Denise Iwakura, chefe do departamento de Compliance da empresa alemã SAP no Brasil, também acredita na abertura de mais espaços para mulheres no mundo corporativo como um todo e no potencial de transformação do setor de integridade empresarial. “Compliance não é apenas um conjunto de regras, mandatório e impositivo, mas um valor que pertence a todos, simples e que norteia o dia a dia de cada um de nós.”
Entre as atribuições do compliance officer, nome para o cargo do profissional da área, estão o combate à corrupção e à discriminação por gênero, raça, orientação sexual ou qualquer outro aspecto. Questões como preocupação com impactos ambientais e sustentabilidade também fazem parte da agenda do profissional. Para mulheres que trabalham com o tema, o crescimento da participação feminina na área tem a ver com o maior interesse delas por esses temas.
“Não quero naturalizar, mas temos quase que um dom para isso. Uma coisa é você defender a empresa. Outra coisa é defender o bem e a ética. E a mulher faz isso muito bem”, concorda a advogada Isabel Franco, de 63, que trabalha exclusivamente com compliance desde 2009. “É mais natural da mulher se apaixonar por essa área.” Em 2014 e 2015, ela foi eleita a advogada nº 1 do setor na América Latina pelo Latin American Corporate Counsel Association (LACCA). Neste ano, Isabel aparece na segunda colocação.
Para a global compliance director da Embraer, Giovana Martinez, o setor ainda é novo, o que pode contribuir para a abertura de mais oportunidades para as mulheres. Pelo menos foi o que ocorreu no caso dela. Desde o início da carreira, a advogada trabalhou em grandes empresas e, em 2009, começou a atuar com o compliance como parte do setor jurídico da companhia em que trabalhava.
Em 2013, foi convidada para chefiar a área de compliance da empresa no Brasil. “Eu vi aí uma oportunidade. Já gostava do tema e das tarefas que desempenhava. Além disso, era uma chance de crescimento na carreira”, conta Giovana. Cinco anos depois, se tornou responsável global pelo compliance na Embraer. “Naquela época, ninguém acreditava que esse setor podia crescer tanto. Achavam que teria um boom e depois iria sumir. Talvez por isso nem todo mundo tenha tido coragem de se arriscar e investir no compliance. E acho que as mulheres aproveitaram a chance que surgiu”, afirma Giovana.
A opinião é corroborada pela advogada Juliana Nascimento, chief compliance officer da Unimed Cuiabá. “Por ser uma área nova e por termos um movimento de empoderamento feminino no mundo, com o apoio dos homens, acho que a gente está tomando uma nova vertente e as mulheres estão conseguindo se destacar.”
Percebendo essa presença feminina no setor, Juliana e advogada Anne Caroline Prudêncio criaram em setembro do passado o Compliance Women Committee.

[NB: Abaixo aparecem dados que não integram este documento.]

theorem logAfter_append {rs qs : List OutcomeRecord} {s t : State} (h : t.seq.log = logAfter rs s) :
    logAfter qs t = logAfter (rs ++ qs) s := by
  unfold logAfter at *
  rw [h, List.take_append, List.append_assoc]
  congr 3
  simp only [List.length_append, List.length_take]
  omega

theorem recordsRaised_zero (s : State) : recordsRaised 0 s = [] := by simp [recordsRaised]

theorem recordsRaised_append {rs : List OutcomeRecord} {s t : State} (h : t.seq.log = logAfter rs s) (n : Nat) :
    (recordsRaised rs.length s ++ recordsRaised n t).Perm (recordsRaised (rs.length + n) s) := by
  have hl : t.seq.log.length = s.seq.log.length + min (Config.outcomeRoom - s.seq.log.length) rs.length := by
    rw [h]; simp [logAfter]
  rw [List.perm_iff_count]
  intro x
  simp only [recordsRaised, List.count_append, List.count_replicate, hl]
  cases x <;> simp <;> omega

/-- One record finds room and is appended, or is discarded (R69). -/
theorem writeOutcome_spec (r : OutcomeRecord) (s : State) :
    (∃ ev, writeOutcome r s = { s with seq := { s.seq with log := logAfter [r] s }, events := ev }) ∧
    Raised (recordsRaised 1 s) s (writeOutcome r s) := by
  have hr := writeOutcome_raised r s
  by_cases h : s.seq.log.length < 32
  · have h1 : 32 - s.seq.log.length = (31 - s.seq.log.length) + 1 := by omega
    have hl : logAfter [r] s = s.seq.log ++ [r] := by simp [logAfter, h1]
    have hs : recordsRaised 1 s = [.outcome] := by simp [recordsRaised, h1]
    rw [if_pos h] at hr
    rw [hl, hs]
    refine ⟨⟨(writeOutcome r s).events, ?_⟩, hr⟩
    unfold writeOutcome
    rw [if_pos h]
    rfl
  · have h1 : 32 - s.seq.log.length = 0 := by omega
    have hl : logAfter [r] s = s.seq.log := by simp [logAfter, h1]
    have hs : recordsRaised 1 s = [.outLogFull] := by simp [recordsRaised, h1]
    rw [if_neg h] at hr
    rw [hl, hs]
    refine ⟨⟨(raise .outLogFull s).events, ?_⟩, hr⟩
    unfold writeOutcome
    rw [if_neg h]
    rfl

/-! ## Expiry (R45, R46) -/

/-- The expired cues of a list, taken one after another. -/
theorem expire_foldl (lead : Key) (l : List Listed) (s : State) :
    (∃ ev, l.foldl (expire lead) s = { s with
      seq := { s.seq with log := logAfter (l.map (expiredRecord lead s)) s }, events := ev }) ∧
    Raised (expiryRaised l.length s) s (l.foldl (expire lead) s) := by
  induction l generalizing s with
  | nil => exact ⟨⟨s.events, by simp [logAfter]⟩, by simpa [expiryRaised, recordsRaised] using raised_of_events rfl⟩
  | cons x l ih =>
    obtain ⟨⟨ev, w1⟩, w2⟩ := writeOutcome_spec (expiredRecord lead s x) s
    have w3 := raised_append w2 (raise_raised .skipped _)
    obtain ⟨⟨ev', i1⟩, i2⟩ := ih (expire lead s x)
    obtain ⟨ev2, e2⟩ : ∃ ev, expire lead s x = { s with
        seq := { s.seq with log := logAfter [expiredRecord lead s x] s }, events := ev } :=
      ⟨_, (congrArg (raise .skipped) w1).trans rfl⟩
    have hlog : (expire lead s x).seq.log = logAfter [expiredRecord lead s x] s := by rw [e2]
    have hm : l.map (expiredRecord lead (expire lead s x)) = l.map (expiredRecord lead s) := by
      rw [e2]
      rfl
    rw [List.foldl_cons]
    constructor
    · rw [hm, logAfter_append hlog] at i1
      rw [i1, e2]
      exact ⟨ev', rfl⟩
    · refine Raised.perm (raised_append w3 i2) ?_
      have hp := recordsRaised_append hlog l.length
      unfold expiryRaised
      rw [List.perm_iff_count] at hp ⊢
      intro y
      have hy := hp y
      rw [List.length_cons, Nat.add_comm l.length 1]
      simp only [List.count_append, List.count_replicate, List.length_singleton, List.count_singleton] at hy ⊢
      rw [← hy]
      split <;> omega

O grupo já conta com a participação de cerca de 450 mulheres que atuam na área no Brasil e em outros países da América Latina. “Acho que ocorre uma identificação com as atribuições do cargo. A gente tem uma ligação com a questão da integridade, do empoderamento feminino, dos direitos humanos”, afirma Juliana.

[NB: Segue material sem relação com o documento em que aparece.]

-- ==== Sys2Proof/Tests/Slice0.lean ====
section
/-! SUPPORT. The model's own tests: ill-formed commands that the check refuses, single steps on small states, and for every
statement with premises a state and operands that meet them all. -/

namespace Sys2Proof.Tests

set_option Elab.async false

open Sys2Proof Sys2Proof.Machine

/-! ## Well-formedness -/

theorem test_wf_refuses_long_body : (Instr.axisRun 0#8 (List.replicate 249 0#8)).wf = false := by
  decide +kernel

theorem test_wf_takes_longest_body : (Instr.axisRun 0#8 (List.replicate 248 0#8)).wf = true := by
  decide +kernel

theorem test_wf_refuses_known_kind_as_unknown : (Instr.unknownKindRequest 0#8 0x7F#8 []).wf = false := by decide

theorem test_wf_takes_unknown_kind : (Instr.unknownKindRequest 0#8 0x80#8 []).wf = true := by decide

/-! ## Frames -/

/-- The register of R155 over the nine digits. -/
theorem test_crc16_of_nine_digits :
    crc16 [0x31#8, 0x32#8, 0x33#8, 0x34#8, 0x35#8, 0x36#8, 0x37#8, 0x38#8, 0x39#8] = 0x29B1#16 := by decide +kernel

theorem test_frame_bytes_of_axis_run :
    (⟨5#8, 2#8, []⟩ : Frame).bytes.take 4 = [0x7E#8, 2#8, 5#8, 2#8] := by decide

theorem test_kind_3f_is_unknown : (⟨1#8, 0x3F#8, []⟩ : Frame).command = .unknownKindRequest 1#8 0x3F#8 [] := by decide

/-! ## States -/

/-- The state a command answers. -/
def run (c : Instr) (s : State) : State :=
  match exec c s with
  | .next t => t
  | _ => s

/-- The part after reset in a sequencer state. -/
def inSeq (q : SeqState) : State :=
  { State.reset with seq := { Sequencer.reset with state := q, holdRequest := decide (q = .hold) } }

/-- The part in SAFE with the record of a fault of a kind, and that many faults counted. -/
def inSafe (k : FaultKind) (count : BitVec 16) : State :=
  { inSeq .safe with
    faults := ⟨count, some ⟨k, 0#32, Key.zero, Key.zero, .idle, none, none⟩, 0#8, PresentSet.none, true, []⟩ }

/-- An output line of an owner, PUSH_PULL and ACTIVE_HIGH. -/
def lineOf (o : Owner) : OutLine := { OutLine.reset false with cfg := ⟨o, .activeHigh, .pushPull, .inactive, 0⟩ }

/-- The part with every line owned by CUE, in a sequencer state. -/
def cueLines (q : SeqState) : State := { inSeq q with outs := ⟨Vector.replicate 16 (lineOf .cue), []⟩ }

/-- A one-shot cue on OUT0 that activates and reports. -/
def oneShot (slot : Fin 256) : Cue := ⟨slot, 1#16, .activate, none, none, .fire, true, none⟩

/-- The Cue Table with a list and the lead point at (1, 100). -/
def listOf (l : List Listed) : CueTable := { CueTable.reset with list := l, lead := ⟨1#16, 100⟩ }

/-- A group of one cue with an offset. -/
def groupOf1 (n : Fin 32) (p : MissPolicy) : Group := ⟨n, p, [{ oneShot 255 with offset := some 10 }]⟩

/-- The Cue Table with one group in the queue of channel 3. -/
def queueOf (p : MissPolicy) : CueTable := { CueTable.reset with queues := #v[[], [], [], [groupOf1 31 p]] }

O objetivo principal do comitê é promover a troca de experiências entre as participantes. Mas o espaço também serve como suporte pessoal, de acordo com Anne Caroline, que é sócia de um escritório que presta consultoria em compliance para grandes empresas. “A gente usa muito o grupo para ajudar mulheres que não tiveram apoio a conseguirem autoconfiança para criar o próprio negócio ou para crescer na empresa. Mostrar exemplos de quem já conseguiu subir e estimular isso dentro da mulher”, explica.